Shortly after he returned to Santa Cruz in July, our spiritual teacher died suddenly. This was a great challenge to navigate while making his move up to the east bay to begin his life long dream of attending a top rate university. I remember him telling me how he finally cried after being frozen with grief. What a relief this was and how he felt his heart melt and open again.  At the time I was helping care from my mother who was in hospice care in her home declining from ALS.  Sky came out to visit us for our birthdays in August, just weeks before courses were to begin at UC Berkeley. He was kind, generous and gentle and I recall how I could see that even his physiology had softened though his recovery and healing. He was  utterly changed from all the work he had son towards his healing and yet his humorous vigor and tangible compassion and passion remained constant. On his way back to California he took a detour to visit his best friend Ross in Portland, he was strikingly loyal to family and friends  and It feels now like he was preparing. La’akea Sky had become one of the most non-judgmental people I have ever encountered. He was also stubborn and against many pleading to the contrary, and all the while unbeknownst to me, he had qualified for a small loan and purchased a motorcycle, justifying it as he and his buddy were planning on using the bikes to commute from Oakland where they had found an apartment, and more easily park at the University. 
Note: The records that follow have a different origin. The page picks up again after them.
/-- R92, R93, R94, R128: the ends of backoff, latch, shutdown and HOLD; the switch follows its command again. -/
def Obligations.SwitchProtectionEndsAndTheSwitchFollows : Prop :=
  ∀ (c : ChIx) (s : State),
    ((s.chan c).backoff = 1 →
      DoesOnly fieldParts (.retryAttempt c) s fun t =>
        (t.chan c).backoff ≠ 1 ∧ (t.chan c).closed = t.mayClose c ∧
        (s.wants c = true → s.ovlLatched c = false → (s.chan c).hot = false → (s.chan c).pulse = none →
          (t.chan c).closed = true) ∧
        (s.wants c = false → (t.chan c).closed = false) ∧ OtherHalfKept c s t ∧ BitsKeep fieldKeep s t ∧
        OnlyGdrv (halfOf c) s t) ∧
    ((s.chan c).closed = true → (s.chan c).limit = false →
      DoesOnly fieldParts (.attemptCountReset c) s fun t =>
        (t.chan c).tries = 0 ∧ t.fld (F.CH_STATUS_ATTEMPT c.val) = 0 ∧ OtherHalfKept c s t ∧ BitsKeep fieldKeep s t ∧
        OnlyGdrv (halfOf c) s t) ∧
    (s.coreOn = true → s.ovlLatched c = true →
      DoesOnly [.chans, .pipe] (.latchRelease c) s fun t =>
        (t.chan c).releaseReq = true ∧ (t.chan c).closed = (s.chan c).closed ∧ t.ovlLatched c = true ∧
        t.pipe.next = s.pipe.next ||| cUNSTAMPED ∧ OtherChKept c s t) ∧
    ((s.chan c).hot = true →
      DoesOnly fieldParts (.thermalRecovery c) s fun t =>
        (t.chan c).hot = false ∧ (t.chan c).closed = t.mayClose c ∧
        (s.wants c = true → s.ovlLatched c = false → (s.chan c).backoff ≠ 1 → (s.chan c).pulse = none →
          (t.chan c).closed = true) ∧
        (s.wants c = false → (t.chan c).closed = false) ∧ OtherHalfKept c s t ∧ BitsKeep fieldKeep s t ∧
        OnlyGdrv (halfOf c) s t) ∧
    ((s.chan c).holding = true →
      DoesOnly fieldParts (.holdExpiry c) s fun t =>
        (t.chan c).holding = false ∧ (t.chan c).closed = t.mayClose c ∧
        (s.isSwitch c = true → s.inSafe c = true → s.chFld c (F.CH_SAFE_SAFE c.val) = 2 → (t.chan c).closed = false) ∧
        OtherHalfKept c s t ∧ BitsKeep fieldKeep s t ∧
        OnlyGdrv (halfOf c) s t)

/-- R82, R97, R98, R100: openings and reconnections of the shunt, the loop supply limit, the return switch and the AO-V
stage. -/
def Obligations.AnalogueStagesOpenAndReconnect : Prop :=
  ∀ (c : ChIx) (s : State),
    (s.hasShunt c = true → (s.chan c).shuntOpen = false →
      DoesOnly fieldParts (.shuntOpen c) s fun t =>
        (t.chan c).shuntOpen = true ∧ (s.isBoot = false → t.flag (F.THR_NOW_SHUNT_OPEN c.val) = true) ∧
        OtherHalfKept c s t ∧ BitsKeep fieldKeep s t ∧
        OnlyGdrv (halfOf c) s t) ∧
    (∀ uA, (s.chan c).shuntOpen = true →
      (uA < 26000 → DoesOnly fieldParts (.shuntReconnect c uA) s fun t =>
        (t.chan c).shuntOpen = false ∧ (s.isBoot = false → t.flag (F.THR_NOW_SHUNT_OPEN c.val) = false) ∧
        OtherHalfKept c s t ∧ BitsKeep fieldKeep s t ∧
        OnlyGdrv (halfOf c) s t) ∧
      (26000 ≤ uA → Does (.shuntReconnect c uA) s fun t => t = s)) ∧
    ((s.chan c).shuntOpen = true → (s.chan c).shuntOvl = false →
      DoesOnly (.chans :: faultParts) (.shuntOpenOverload c) s fun t =>
        ChTold s c kChOverload 63 t ∧ (t.chan c).shuntOpen = true ∧ OtherChKept c s t) ∧
    (s.loopSupply c = true → (s.chan c).loopLimit = false →
      DoesOnly switchFaultParts (.loopSupplyLimit c) s fun t =>
        ChTold s c kChOverload 63 t ∧ (t.chan c).loopLimit = true ∧ (t.chan c).closed = t.mayClose c) ∧
    (s.isReturn c = true → (s.chan c).retOpen = false →
      ((s.chan c).has kChShortVf = false → s.standbyOut c = false →
        DoesOnly switchFaultParts (.returnSwitchOpen c) s fun t =>
          (t.chan c).retOpen = true ∧ ChTold s c kChShortVf 63 t ∧ OtherChKept c s t) ∧
      (s.standbyOut c = true → DoesOnly [.chans] (.returnSwitchOpen c) s fun t =>
        (t.chan c).retOpen = true ∧ OtherChKept c s t)) ∧
    ((s.chan c).retOpen = true →
      DoesOnly [.chans] (.returnSwitchClose c) s fun t =>
        (t.chan c).retOpen = false ∧ (t.chan c).has kChShortVf = false ∧ OtherChKept c s t) ∧
    (s.func c = fAOV →
      ((s.chan c).has kChSense = false → DoesOnly (.chans :: faultParts) (.chSense c) s fun t =>
        (t.chan c).localReg = true ∧ ChTold s c kChSense 63 t ∧ OtherChKept c s t) ∧
      (DoesOnly [.chans] (.aoVDisconnect c) s fun t => (t.chan c).disconnected = true ∧ OtherChKept c s t) ∧
      (DoesOnly [.chans] (.aoVReconnect c) s fun t => (t.chan c).disconnected = false ∧ OtherChKept c s t)) ∧
    ((s.chan c).localReg = true →
      DoesOnly [.chans] (.remoteSenseRestore c) s fun t =>
        (t.chan c).localReg = false ∧ (t.chan c).has kChSense = false ∧ OtherChKept c s t)
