theorem State.runReads_only (s : State) :
    OnlyChanges [.regs, .mem, .env, .fc, .pipe, .halves, .pairs, .cribs, .recfg, .sr, .gln, .yk, .hp, .free] s (s.runReads) := by
  unfold State.runReads
  repeat' first
    | with_reducible exact only_refl _ _ | decide | assumption
    | with_reducible apply only_step (State.runRead_only ..) | with_reducible apply only_foldl
    | with_reducible apply only_ite | refine fun _ => ?_ | refine fun _ _ => ?_ | dsimp only
    | with_reducible apply only_hp | (constructor; intro p hp; cases p <;> first | rfl | exact absurd (by decide) hp)

theorem State.stackHost_only (s : State) : OnlyChanges [.out] s (s.stackHost) := by
  unfold State.stackHost
  repeat' first
    | with_reducible exact only_refl _ _ | decide | assumption
    | with_reducible apply only_step (State.stackCmd_only ..) | with_reducible apply only_foldl
    | with_reducible apply only_ite | refine fun _ => ?_ | refine fun _ _ => ?_ | dsimp only

theorem State.applyForces_only (s : State) : OnlyChanges [.sig, .pipe] s (s.applyForces) := by
  unfold State.applyForces
  repeat' first
    | with_reducible exact only_refl _ _ | decide | assumption
    | with_reducible apply only_step (State.updEntry_only ..) | with_reducible apply only_foldl | refine fun _ => ?_
    | refine fun _ _ => ?_ | dsimp only | with_reducible apply only_pipe
    | (constructor; intro p hp; cases p <;> first | rfl | exact absurd (by decide) hp)

theorem State.internalResult_only (s : State) (h : HalfIx) :
    OnlyChanges [.regs, .sig, .env, .fc, .pipe, .halves, .pairs, .recfg, .sr, .yk] s (s.internalResult h) := by
  unfold State.internalResult
  repeat' first
    | with_reducible exact only_refl _ _ | decide | assumption
    | with_reducible apply only_step (State.updHalf_only ..)
    | with_reducible apply only_step (State.updEntry_only ..) | with_reducible apply only_step (State.raise_only ..)
    | with_reducible apply only_step (State.addF_only ..) | with_reducible apply only_ite
    | with_reducible apply only_pair | (refine only_of_pair (by assumption) ?_)
    | (refine only_of_fst (by assumption) ?_) | refine fun _ => ?_ | refine fun _ _ => ?_ | dsimp only | split
    | with_reducible apply only_sr | (constructor; intro p hp; cases p <;> first | rfl | exact absurd (by decide) hp)

theorem State.takeSmp_only (s : State) (c : ChIx) (m : Smp) (closed : Nat) :
    OnlyChanges [.chans] s (s.takeSmp c m closed) := by
  unfold State.takeSmp
  repeat' first
    | with_reducible exact only_refl _ _ | decide | assumption
    | with_reducible apply only_step (State.updChan_only ..) | with_reducible apply only_ite | refine fun _ => ?_
    | refine fun _ _ => ?_ | dsimp only

theorem State.loseCh_only (s : State) (c : ChIx) (w : Win) : OnlyChanges [.chans] s (s.loseCh c w) := by
  unfold State.loseCh
  repeat' first
    | with_reducible exact only_refl _ _ | decide | assumption
    | with_reducible apply only_step (State.updChan_only ..) | with_reducible apply only_step (State.takeSmp_only ..)
    | with_reducible apply only_ite | refine fun _ => ?_ | refine fun _ _ => ?_ | dsimp only

theorem State.loseWin_only (s : State) (h : HalfIx) (old : Bool) :
    OnlyChanges [.regs, .chans, .halves] s (s.loseWin h old) := by
  unfold State.loseWin
  repeat' first
    | with_reducible exact only_refl _ _ | decide | assumption
    | with_reducible apply only_step (State.updHalf_only ..) | with_reducible apply only_step (State.addF_only ..)
    | with_reducible apply only_step (State.loseCh_only ..) | with_reducible apply only_foldl
    | with_reducible apply only_ite | with_reducible apply only_pair | (refine only_of_pair (by assumption) ?_)
    | (refine only_of_fst (by assumption) ?_) | refine fun _ => ?_ | refine fun _ _ => ?_ | dsimp only | split

theorem State.loseDue_only (s : State) (h : HalfIx) (old : Bool) :
    OnlyChanges [.regs, .chans, .halves] s (s.loseDue h old) := by
  unfold State.loseDue
  repeat' first
    | with_reducible exact only_refl _ _ | decide | assumption
    | with_reducible apply only_step (State.loseWin_only ..) | with_reducible apply only_ite
    | with_reducible apply only_pair | (refine only_of_pair (by assumption) ?_)
    | (refine only_of_fst (by assumption) ?_) | refine fun _ => ?_ | refine fun _ _ => ?_ | dsimp only | split

theorem State.fastSnapshot_only (s : State) (c : ChIx) : OnlyChanges [.regs] s (s.fastSnapshot c) := by
  unfold State.fastSnapshot
  repeat' first
    | with_reducible exact only_refl _ _ | decide | assumption
    | with_reducible apply only_step (State.setReg_only ..) | with_reducible apply only_step (State.setF_only ..)
    | with_reducible apply only_ite | refine fun _ => ?_ | refine fun _ _ => ?_ | dsimp only

theorem State.endPeriod_only (s : State) (c : ChIx) (whole next : Bool) :
    OnlyChanges [.regs, .chans] s (s.endPeriod c whole next) := by
  unfold State.endPeriod
  repeat' first
    | with_reducible exact only_refl _ _ | decide | assumption | with_reducible apply only_step (State.setB_only ..)
    | with_reducible apply only_step (State.updChan_only ..) | with_reducible apply only_step (State.setReg_only ..)
    | with_reducible apply only_step (State.setF_only ..) | refine fun _ => ?_ | refine fun _ _ => ?_ | dsimp only

theorem State.publishPrec_only (s : State) (c : ChIx) (code : Int) (qual : Nat) :
    OnlyChanges [.regs, .chans] s (s.publishPrec c code qual) := by
  unfold State.publishPrec
  repeat' first
    | with_reducible exact only_refl _ _ | decide | assumption
    | with_reducible apply only_step (State.updChan_only ..) | with_reducible apply only_step (State.setReg_only ..)
    | with_reducible apply only_step (State.setF_only ..) | refine fun _ => ?_ | refine fun _ _ => ?_ | dsimp only

theorem State.thrFlag_only (s : State) (c : ChIx) (f : Fld) : OnlyChanges [.regs, .chans] s (s.thrFlag c f) := by
  unfold State.thrFlag
  repeat' first
    | with_reducible exact only_refl _ _ | decide | assumption | with_reducible apply only_step (State.setB_only ..)
    | with_reducible apply only_step (State.updChan_only ..) | with_reducible apply only_ite | refine fun _ => ?_
    | refine fun _ _ => ?_ | dsimp only

theorem State.resultPrec_only (s : State) (c : ChIx) (w : PrecWin) (word : Word) :
    OnlyChanges [.regs, .chans] s (s.resultPrec c w word) := by
  unfold State.resultPrec
  repeat' first
    | with_reducible exact only_refl _ _ | decide | assumption
    | with_reducible apply only_step (State.publishPrec_only ..)
    | with_reducible apply only_step (State.thrFlag_only ..) | with_reducible apply only_whenB
    | with_reducible apply only_pair | (refine only_of_pair (by assumption) ?_)
    | (refine only_of_fst (by assumption) ?_) | refine fun _ => ?_ | refine fun _ _ => ?_ | dsimp only | split

theorem State.precThresh_only (s : State) (c : ChIx) : OnlyChanges [.regs, .chans] s (s.precThresh c).1 := by
  unfold State.precThresh
  repeat' first
    | with_reducible exact only_refl _ _ | decide | assumption
    | with_reducible apply only_step (State.updChan_only ..) | with_reducible apply only_step (State.setF_only ..)
    | with_reducible apply only_step (State.endPeriod_only ..)
    | with_reducible apply only_step (State.resultPrec_only ..) | with_reducible apply only_step (State.addF_only ..)
    | with_reducible apply only_ite | with_reducible apply only_pair | (refine only_of_pair (by assumption) ?_)
    | (refine only_of_fst (by assumption) ?_) | refine fun _ => ?_ | refine fun _ _ => ?_ | dsimp only | split

theorem State.sumPeriod_only (s : State) (c : ChIx) (period : Bool) :
    OnlyChanges [.regs, .mem, .env, .fc, .pipe, .halves, .pairs, .cribs, .recfg, .yk] s (s.sumPeriod c period) := by
  unfold State.sumPeriod
  repeat' first
    | with_reducible exact only_refl _ _ | decide | assumption
    | with_reducible apply only_step (State.produce_only ..) | with_reducible apply only_ite | refine fun _ => ?_
    | refine fun _ _ => ?_ | dsimp only

theorem State.summarise_only (s : State) (c : ChIx) (period : Bool) :
    OnlyChanges [.regs, .mem, .env, .fc, .pipe, .halves, .pairs, .cribs, .recfg, .yk] s (s.summarise c period) := by
  unfold State.summarise
  repeat' first
    | with_reducible exact only_refl _ _ | decide | assumption
    | with_reducible apply only_step (State.sumPeriod_only ..)
    | with_reducible apply only_step (State.produce_only ..) | with_reducible apply only_ite | refine fun _ => ?_
    | refine fun _ _ => ?_ | dsimp only

theorem State.writeChannel_only (s : State) (c : ChIx) : OnlyChanges [.regs, .sig] s (s.writeChannel c) := by
  unfold State.writeChannel
  repeat' first
    | with_reducible exact only_refl _ _ | decide | assumption
    | with_reducible apply only_step (State.setReg_only ..) | with_reducible apply only_step (State.setF_only ..)
    | with_reducible apply only_step (State.updEntry_only ..) | with_reducible apply only_ite | refine fun _ => ?_
    | refine fun _ _ => ?_ | dsimp only

theorem State.threshCh_only (s : State) (c : ChIx) :
    OnlyChanges [.regs, .mem, .sig, .env, .fc, .pipe, .chans, .halves, .pairs, .cribs, .recfg, .yk] s (s.threshCh c) := by
  unfold State.threshCh
  repeat' first
    | with_reducible exact only_refl _ _ | decide | assumption
    | with_reducible apply only_step (State.updChan_only ..)
    | with_reducible apply only_step (State.fastSnapshot_only ..)
    | with_reducible apply only_step (State.precThresh_only ..)
    | with_reducible apply only_step (State.sumPeriod_only ..)
    | with_reducible apply only_step (State.summarise_only ..)
    | with_reducible apply only_step (State.writeChannel_only ..) | with_reducible apply only_ite
    | with_reducible apply only_pair | (refine only_of_pair (by assumption) ?_)
    | (refine only_of_fst (by assumption) ?_) | refine fun _ => ?_ | refine fun _ _ => ?_ | dsimp only | split

theorem State.threshWork_only (s : State) :
    OnlyChanges [.regs, .mem, .sig, .env, .tb, .fc, .pipe, .chans, .halves, .pairs, .cribs, .recfg, .sr, .yk] s (s.threshWork) := by
  unfold State.threshWork
  repeat' first
    | with_reducible exact only_refl _ _ | decide | assumption
    | with_reducible apply only_step (State.loseDue_only ..) | with_reducible apply only_step (State.updHalf_only ..)
    | with_reducible apply only_step (State.threshCh_only ..)
    | with_reducible apply only_step (State.internalResult_only ..)
    | with_reducible apply only_step (State.applyForces_only ..) | with_reducible apply only_foldl
    | with_reducible apply only_ite | refine fun _ => ?_ | refine fun _ _ => ?_ | dsimp only
    | with_reducible apply only_tb_pipe | with_reducible apply only_pipe | with_reducible apply only_tb
    | (constructor; intro p hp; cases p <;> first | rfl | exact absurd (by decide) hp)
I am sharing all this with you to illustrate our family story around our loss and how we are are surviving, for the morning before the accident Sky had posted a powerful statement on his Facebook page. He simply wrote “My Life Turns Me On”.  This has become his epitaph. It is an invitation, a challenge, an opportunity for daily reflection, and ultimately a way to honor his memory.  Asking ourselves if indeed our lives turn us on, and if not, what can we do to change that. 

Sky was in his fullness and I have to believe that he was complete in many ways.  The day after his death some dear friends were sharing their grief with a friend of theirs.  They spoke of Sky’s remarkable life and his powerful impact on the world around him.  This friend took a walk as a way of processing the story and she had an experience that she can only say was a “visitation” from Sky. She was astonished as she had never met him in his body. He spoke of many things, actually giving her solace as she grieved for her own son’s current struggles, inviting her to just love and accept him and trust his path.  At last he left her with this message for us:  “ The gift of such a shock is that it makes us stop what we are doing and notice. That is what I wish people to experience right now. Just to  stop and rest and notice the depth and beauty of everything.”  And so on occasion I remember these eternal messages Sky has given us  and I am grateful. 

Though a midnight motorcycle accident, returning home from a young peoples 12 step program after mentoring young friends who had come up from Santa Cruz to see him, is tragic, I realize that there are seemingly worse ways our children die. My heart goes out to mothers who’s children have died through suicide or violence or war. Yet the hole in our lives is the same. We simply miss them. Surviving a child is a singular experience and we never get used to it. Still we can remember to stop what we are doing and notice the depth and beauty around us while feeling the intimate longing and the miraculous closeness we now have with our children who are not longer with us in their bodies. Every day I am grateful that we have each other, our unlikely “club” of mothers.  To travel this path together is a horror and still an honor that in-blazes our lives, stripping us of duplicity and leaving us naked to the truth of this fragile and beautiful life.